— Required action —
State, as a bare number, how many lines below contain "disabled".
• • • • •
/-- Dense tiles: the three engines complete. The fetch engine, the array and the drain engine take a descriptor; a fetch
item is done. (06_dense_tiles.md, 07_narrow_formats.md.) -/
def Obligations.TileEngineCommandsComplete : Prop :=
  -- FETCH (R201, R209, R213)
  (∀ (s : State) (t : Fin 64) (stalled : Word) (ecc : List (BitVec 16 × Ecc)) (d : Desc) (rest : List Desc), s.canonical
    = true → s.down = false → s.tileRuns t = true → (s.tile t).fetch.all FRun.issued = true → (s.tile t).fq = d :: rest →
    d.op = 1 → s.tqHas t d.wd = true → (s.tile t).fetch.all (fun r => r.items.all (fun x => !x.stale)) = true →
    ∃ t_, exec (.fetch t stalled ecc) s = .next t_ ∧
      (t_.tile t).fq = rest ∧
      (t_.tile t).fetch.map (fun r => (r.d, r.final)) = (s.tile t).fetch.map (fun r => (r.d, r.final)) ++ [(d, if
        !d.isSpec then some d.cnt2 else if s.fbit (Reg.TILE_BOUND_CLOSED t d.bsel) then some (min d.cnt2 (s.fget
        (Reg.TILE_BOUND_COUNT t d.bsel))) else none)] ∧
      (d.isSpec = false → (d.wi ≠ d.wd → s.tqHas t d.wi = true) → (d.wi = d.wd → 8 ≤ d.wi ∨ 2 ≤ s.fget (Reg.TILE_TQ_COUNT
        t d.wi)) → 0 < d.cnt2 → (t_.tile t).fetch.getLast?.map (fun r => (r.next, r.items.map (fun x => (x.q, x.spec,
        x.here, x.stale)))) = some (1, [(0, false, false, false)])) ∧
      (d.wi ≠ d.wd → s.tqHas t d.wi = false → (t_.tile t).fetch.getLast?.map (fun r => (r.next, r.items.length)) = some
        (0, 0)) ∧
      (t_.rd (Reg.TILE_XSTALL_CNT t)).toNat = satCount 32 (s.rd (Reg.TILE_XSTALL_CNT t)).toNat stalled.toNat ∧
      t_.fbit (Reg.TILE_STATUS_ERR t) = false ∧
      (∀ x : Nat, x < 2 ^ 50 → t_.mget x = s.mget x) ∧
      (∀ reg : Nat, reg ∉ [Reg.TILE_STATUS t, Reg.SEQ_STATUS (2 * t.val), Reg.SEQ_STATUS (2 * t.val + 1),
        Reg.TILE_FETCH_GR t, Reg.TILE_XSTALL_CNT t, Reg.TILE_RESPEC_CNT t, Reg.TILE_SPEC_CNT t] ++ each 2 (Reg.TILE_RING
        t) ++ each 8 (Reg.TILE_TQ t) ++ memorySide → t_.rd reg = s.rd reg)) ∧
  -- FETCH: the started descriptor reads its next item (R201, R209, R213)
  (∀ (s : State) (t : Fin 64) (stalled : Word) (ecc : List (BitVec 16 × Ecc)) (r : FRun), s.canonical = true → s.down =
    false → s.tileRuns t = true → (s.tile t).fq = [] → (s.tile t).fetch = [r] → r.items.all (fun x => !x.stale) = true →
    ∃ t_, exec (.fetch t stalled ecc) s = .next t_ ∧
      (s.readable t r ≤ r.d.i2 r.next ∨ s.tqHas t r.d.wi = false → (t_.tile t).fetch = [r]) ∧
      (r.d.i2 r.next < s.readable t r → s.tqHas t r.d.wi = true → (t_.tile t).fetch =
        [{ r with next := r.next + 1, items := r.items ++ [⟨r.next, s.fget (Reg.TILE_RING_FPOS t r.d.ob), decide (s.committed t r ≤ r.d.i2 r.next), false, false⟩] }])
        ∧
      (t_.rd (Reg.TILE_SPEC_CNT t)).toNat = satCount 32 (s.rd (Reg.TILE_SPEC_CNT t)).toNat (if r.d.i2 r.next < s.readable
        t r ∧ s.tqHas t r.d.wi = true ∧ s.committed t r ≤ r.d.i2 r.next then 1 else 0) ∧
      (t_.rd (Reg.TILE_XSTALL_CNT t)).toNat = satCount 32 (s.rd (Reg.TILE_XSTALL_CNT t)).toNat stalled.toNat ∧
      (∀ x : Nat, x < 2 ^ 50 → t_.mget x = s.mget x) ∧
      (∀ reg : Nat, reg ∉ [Reg.TILE_STATUS t, Reg.SEQ_STATUS (2 * t.val), Reg.SEQ_STATUS (2 * t.val + 1),
        Reg.TILE_FETCH_GR t, Reg.TILE_XSTALL_CNT t, Reg.TILE_RESPEC_CNT t, Reg.TILE_SPEC_CNT t] ++ each 2 (Reg.TILE_RING
        t) ++ each 8 (Reg.TILE_TQ t) ++ memorySide → t_.rd reg = s.rd reg)) ∧
  -- FETCH: an item that a write squashed is read again (R201, R209, R213)
  (∀ (s : State) (t : Fin 64) (stalled : Word) (ecc : List (BitVec 16 × Ecc)) (r : FRun) (x : FItem), s.canonical = true
    → s.down = false → s.tileRuns t = true → (s.tile t).fq = [] → (s.tile t).fetch = [r] → r.items.find? FItem.stale =
    some x →
    ∃ t_, exec (.fetch t stalled ecc) s = .next t_ ∧
      (t_.tile t).fetch = [{ r with items := r.items.map (fun y => if y.q = x.q then { y with stale := false } else y) }]
        ∧
      (t_.rd (Reg.TILE_RESPEC_CNT t)).toNat = satCount 32 (s.rd (Reg.TILE_RESPEC_CNT t)).toNat 1 ∧
      (t_.rd (Reg.TILE_XSTALL_CNT t)).toNat = satCount 32 (s.rd (Reg.TILE_XSTALL_CNT t)).toNat stalled.toNat ∧
      (∀ x : Nat, x < 2 ^ 50 → t_.mget x = s.mget x) ∧
      (∀ reg : Nat, reg ∉ [Reg.TILE_STATUS t, Reg.SEQ_STATUS (2 * t.val), Reg.SEQ_STATUS (2 * t.val + 1),
        Reg.TILE_FETCH_GR t, Reg.TILE_XSTALL_CNT t, Reg.TILE_RESPEC_CNT t, Reg.TILE_SPEC_CNT t] ++ each 2 (Reg.TILE_RING
        t) ++ each 8 (Reg.TILE_TQ t) ++ memorySide → t_.rd reg = s.rd reg)) ∧
  -- FETCH: a tile that is absent, disabled or in its error state (R201, R209, R213)
  (∀ (s : State) (t : Fin 64) (stalled : Word) (ecc : List (BitVec 16 × Ecc)), s.canonical = true → s.down = false →
    s.tileRuns t = false →
    ∃ t_, exec (.fetch t stalled ecc) s = .next t_ ∧
      t_ = s) ∧
  -- FETCH: nothing to fetch (R201, R209, R213)
  (∀ (s : State) (t : Fin 64) (stalled : Word) (ecc : List (BitVec 16 × Ecc)), s.canonical = true → s.down = false →
    s.tileRuns t = true → (s.tile t).fq = [] → (s.tile t).fetch = [] →
    ∃ t_, exec (.fetch t stalled ecc) s = .next t_ ∧
      t_.tiles = s.tiles ∧
      t_.mem = s.mem ∧
      (t_.rd (Reg.TILE_XSTALL_CNT t)).toNat = satCount 32 (s.rd (Reg.TILE_XSTALL_CNT t)).toNat stalled.toNat ∧
      (∀ reg : Nat, reg ∉ [Reg.TILE_STATUS t, Reg.SEQ_STATUS (2 * t.val), Reg.SEQ_STATUS (2 * t.val + 1),
        Reg.TILE_XSTALL_CNT t] → t_.rd reg = s.rd reg)) ∧
  -- FETCH_ITEM (R209)
  (∀ (s : State) (t : Fin 64) (run : Fin 16) (q : Word) (r : FRun) (x : FItem), s.canonical = true → s.down = false →
    s.tileRuns t = true → run = 0 → (s.tile t).fetch = [r] → r.items = [x] → x.q = q.toNat → x.stale = false →
    ∃ t_, exec (.fetchItem t run q) s = .next t_ ∧
      (x.spec = true → (t_.tile t).fetch = [{ r with items := [{ x with here := true }] }] ∧ t_.fget (Reg.TILE_TQ_COUNT t
        3) = s.fget (Reg.TILE_TQ_COUNT t 3)) ∧
      (x.spec = false → (t_.tile t).fetch = [{ r with items := [] }]) ∧
      (x.spec = false → r.d.pi < 8 → s.fget (Reg.TILE_TQ_COUNT t r.d.pi) < 4095 → t_.fget (Reg.TILE_TQ_COUNT t r.d.pi) =
        s.fget (Reg.TILE_TQ_COUNT t r.d.pi) + 1 ∧ t_.fbit (Reg.TILE_STATUS_ERR t) = false) ∧
      (x.spec = false → r.d.pi < 8 → 4095 ≤ s.fget (Reg.TILE_TQ_COUNT t r.d.pi) → t_.fbit (Reg.TILE_STATUS_ERR t) = true
        ∧ wordGet (t_.rd (Reg.TILE_ERR t)) 31 28 = 5) ∧
      t_.mem = s.mem ∧
      (∀ reg : Nat, reg ∉ [Reg.TILE_STATUS t, Reg.SEQ_STATUS (2 * t.val), Reg.SEQ_STATUS (2 * t.val + 1), Reg.TILE_ERR t]
        ++ each 8 (Reg.TILE_TQ t) → t_.rd reg = s.rd reg)) ∧
  -- FETCH_ITEM: any items of any started descriptors (R209)
  (∀ (s : State) (t : Fin 64) (run : Fin 16) (q : Word), s.canonical = true → s.down = false → s.tileRuns t = true →
    ∃ t_, exec (.fetchItem t run q) s = .next t_ ∧
      (t_.tile t).fq = (s.tile t).fq ∧
      (t_.tile t).fetch.map (fun r => (r.d, r.next, r.final)) = (s.tile t).fetch.map (fun r => (r.d, r.next, r.final)) ∧
      t_.mem = s.mem ∧
      (∀ reg : Nat, reg ∉ [Reg.TILE_STATUS t, Reg.SEQ_STATUS (2 * t.val), Reg.SEQ_STATUS (2 * t.val + 1), Reg.TILE_ERR t]
        ++ each 8 (Reg.TILE_TQ t) → t_.rd reg = s.rd reg)) ∧
  -- FETCH_ITEM: a tile that is absent, disabled or in its error state (R209)
  (∀ (s : State) (t : Fin 64) (run : Fin 16) (q : Word), s.canonical = true → s.down = false → s.tileRuns t = false →
    ∃ t_, exec (.fetchItem t run q) s = .next t_ ∧
      t_ = s ∧
      t_.mem = s.mem) ∧
  -- MMA (R203)
  (∀ (s : State) (t : Fin 64) (waited : Word) (d : Desc) (rest : List Desc) (m j : Nat), s.canonical = true → s.down =
    false → s.tileRuns t = true → (s.tile t).mma = none → (s.tile t).aq = d :: rest → d.op = 2 → s.tqHas t d.wd = true →
    s.tqHas t d.wd2 = true → ¬ (d.wd < 8 ∧ d.wd = d.wd2 ∧ s.fget (Reg.TILE_TQ_COUNT t d.wd) < 2) →
    ∃ t_, exec (.mma t waited) s = .next t_ ∧
      (t_.tile t).aq = rest ∧
      (t_.tile t).mma.map Prod.fst = some d ∧
      (8 ≤ d.wi ∨ d.wi ≠ d.wd ∧ d.wi ≠ d.wd2 → s.tqHas t d.wi = false → (t_.tile t).mma = some (d, 0) ∧ t_.fbit
        (Reg.TILE_STATUS_ERR t) = false ∧ t_.sent = s.sent) ∧
      (8 ≤ d.wi ∨ d.wi ≠ d.wd ∧ d.wi ≠ d.wd2 → s.tqHas t d.wi = false → d.zero = true → d.mmaRows ≤ 64 → d.nb *
        blockWidth d.wfmt ≤ 128 → m < d.mmaRows → j < d.nb * blockWidth d.wfmt → t_.mnat (accAddr t d.mmaBank m j) 4 = 0)
        ∧
      (8 ≤ d.wi ∨ d.wi ≠ d.wd ∧ d.wi ≠ d.wd2 → s.tqHas t d.wi = true → 0 < d.kb → (s.tile t).poison = [] → (8 ≤ d.pi ∨
        s.fget (Reg.TILE_TQ_COUNT t d.pi) < 4095) → (t_.tile t).mma = some (d, 1) ∧ t_.fbit (Reg.TILE_STATUS_ERR t) =
        false) ∧
      (t_.rd (Reg.TILE_ARR_WAIT t)).toNat = satCount 32 (s.rd (Reg.TILE_ARR_WAIT t)).toNat waited.toNat ∧
      (d.nb * blockWidth d.wfmt ≤ 128 → ∀ x : Nat, x < accAddr t 0 0 0 ∨ accAddr t 0 0 0 + 2 ^ 16 ≤ x → t_.mget x =
        s.mget x) ∧
      (∀ x : Nat, x < 2 ^ 50 → t_.mget x = s.mget x) ∧
      (∀ reg : Nat, reg ∉ [Reg.TILE_STATUS t, Reg.SEQ_STATUS (2 * t.val), Reg.SEQ_STATUS (2 * t.val + 1), Reg.TILE_ERR t,
        Reg.TILE_ARR_WAIT t, Reg.TILE_ARR_CYC t, Reg.TILE_ESC_MISS_CNT t] ++ each 2 (Reg.TILE_RING t) ++ each 8
        (Reg.TILE_TQ t) → t_.rd reg = s.rd reg)) ∧
  -- MMA: the next AOB of the MMA in progress (R203)
  (∀ (s : State) (t : Fin 64) (waited : Word) (d : Desc) (k : Nat), s.canonical = true → s.down = false → s.tileRuns t =
    true → (s.tile t).mma = some (d, k) →
    ∃ t_, exec (.mma t waited) s = .next t_ ∧
      (s.tqHas t d.wi = false ∨ d.nb * d.kb ≤ k → (t_.tile t).mma = some (d, k) ∧ t_.sent = s.sent ∧ t_.mem = s.mem) ∧
      (k < d.nb * d.kb → s.tqHas t d.wi = true → (s.tile t).poison = [] → 8 ≤ d.pi → (t_.tile t).mma = some (d, k + 1)) ∧
      (t_.tile t).aq = (s.tile t).aq ∧
      (t_.rd (Reg.TILE_ARR_WAIT t)).toNat = satCount 32 (s.rd (Reg.TILE_ARR_WAIT t)).toNat waited.toNat ∧
      (d.nb * blockWidth d.wfmt ≤ 128 → ∀ x : Nat, x < accAddr t 0 0 0 ∨ accAddr t 0 0 0 + 2 ^ 16 ≤ x → t_.mget x =
        s.mget x) ∧
      (∀ reg : Nat, reg ∉ [Reg.TILE_STATUS t, Reg.SEQ_STATUS (2 * t.val), Reg.SEQ_STATUS (2 * t.val + 1), Reg.TILE_ERR t,
        Reg.TILE_ARR_WAIT t, Reg.TILE_ARR_CYC t, Reg.TILE_ESC_MISS_CNT t] ++ each 2 (Reg.TILE_RING t) ++ each 8
        (Reg.TILE_TQ t) → t_.rd reg = s.rd reg)) ∧
  -- MMA: a tile that is absent, disabled or in its error state (R203)
  (∀ (s : State) (t : Fin 64) (waited : Word), s.canonical = true → s.down = false → s.tileRuns t = false →
    ∃ t_, exec (.mma t waited) s = .next t_ ∧
      t_ = s) ∧
  -- MMA: no MMA that has its tokens stands at the head (R203)
  (∀ (s : State) (t : Fin 64) (waited : Word), s.canonical = true → s.down = false → s.tileRuns t = true → (s.tile t).mma
    = none → ((s.tile t).aq.head?).all (fun d => decide (d.op ≠ 2) || !s.tqHas t d.wd || !s.tqHas t d.wd2) = true →
    ∃ t_, exec (.mma t waited) s = .next t_ ∧
      t_.tiles = s.tiles ∧
      t_.mem = s.mem ∧
      t_.sent = s.sent ∧
      (t_.rd (Reg.TILE_ARR_WAIT t)).toNat = satCount 32 (s.rd (Reg.TILE_ARR_WAIT t)).toNat waited.toNat ∧
      (∀ reg : Nat, reg ∉ [Reg.TILE_STATUS t, Reg.SEQ_STATUS (2 * t.val), Reg.SEQ_STATUS (2 * t.val + 1),
        Reg.TILE_ARR_WAIT t] → t_.rd reg = s.rd reg)) ∧
  -- DRAIN (R205, R393)
  (∀ (s : State) (t : Fin 64) (ecc : List (BitVec 16 × Ecc)) (d : Desc) (rest : List Desc), s.canonical = true → s.down =
    false → s.tileRuns t = true → (s.tile t).drain = none → (s.tile t).dq = d :: rest → d.op = 3 → s.tqHas t d.wd = true
    →
    ∃ t_, exec (.drain t ecc) s = .next t_ ∧
      (t_.tile t).dq = rest ∧
      (t_.tile t).drain = some d ∧
      (∀ q : Fin 8, t_.fget (Reg.TILE_TQ_COUNT t q) = s.fget (Reg.TILE_TQ_COUNT t q) - (if q.val = d.wd then 1 else 0)) ∧
      (∀ x : Nat, (∀ m : Fin 64, ∀ g : Fin 8, ∀ i : Fin 128, m.val < d.drainRows → g.val < d.cols / groupCols d.ofmt → x
        ≠ unalias (localPart (d.groupAddr t m g i))) → t_.mget x = s.mget x) ∧
      (∀ reg : Nat, reg ∉ [Reg.TILE_STATUS t, Reg.SEQ_STATUS (2 * t.val), Reg.SEQ_STATUS (2 * t.val + 1), Reg.TILE_ERR t,
        Reg.TILE_ESC_OVF_CNT t, Reg.TILE_NUM_STATUS t, Reg.TILE_SAT_CNT t] ++ each 8 (Reg.TILE_TQ t) ++ memorySide →
        t_.rd reg = s.rd reg)) ∧
  -- DRAIN: a tile that is absent, disabled or in its error state (R205, R393)
  (∀ (s : State) (t : Fin 64) (ecc : List (BitVec 16 × Ecc)), s.canonical = true → s.down = false → s.tileRuns t = false
    →
    ∃ t_, exec (.drain t ecc) s = .next t_ ∧
      t_ = s) ∧
  -- DRAIN: a DRAIN is in progress, or none that has its token stands at the head (R205, R393)
  (∀ (s : State) (t : Fin 64) (ecc : List (BitVec 16 × Ecc)), s.canonical = true → s.down = false → s.tileRuns t = true →
    (s.tile t).drain ≠ none ∨ ((s.tile t).dq.head?).all (fun d => decide (d.op ≠ 3) || !s.tqHas t d.wd) = true →
    ∃ t_, exec (.drain t ecc) s = .next t_ ∧
      t_.tiles = s.tiles ∧
      t_.mem = s.mem ∧
      t_.sent = s.sent ∧
      (∀ reg : Nat, reg ∉ [Reg.TILE_STATUS t, Reg.SEQ_STATUS (2 * t.val), Reg.SEQ_STATUS (2 * t.val + 1)] → t_.rd reg =
        s.rd reg))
• • • • •
— Finished task —
4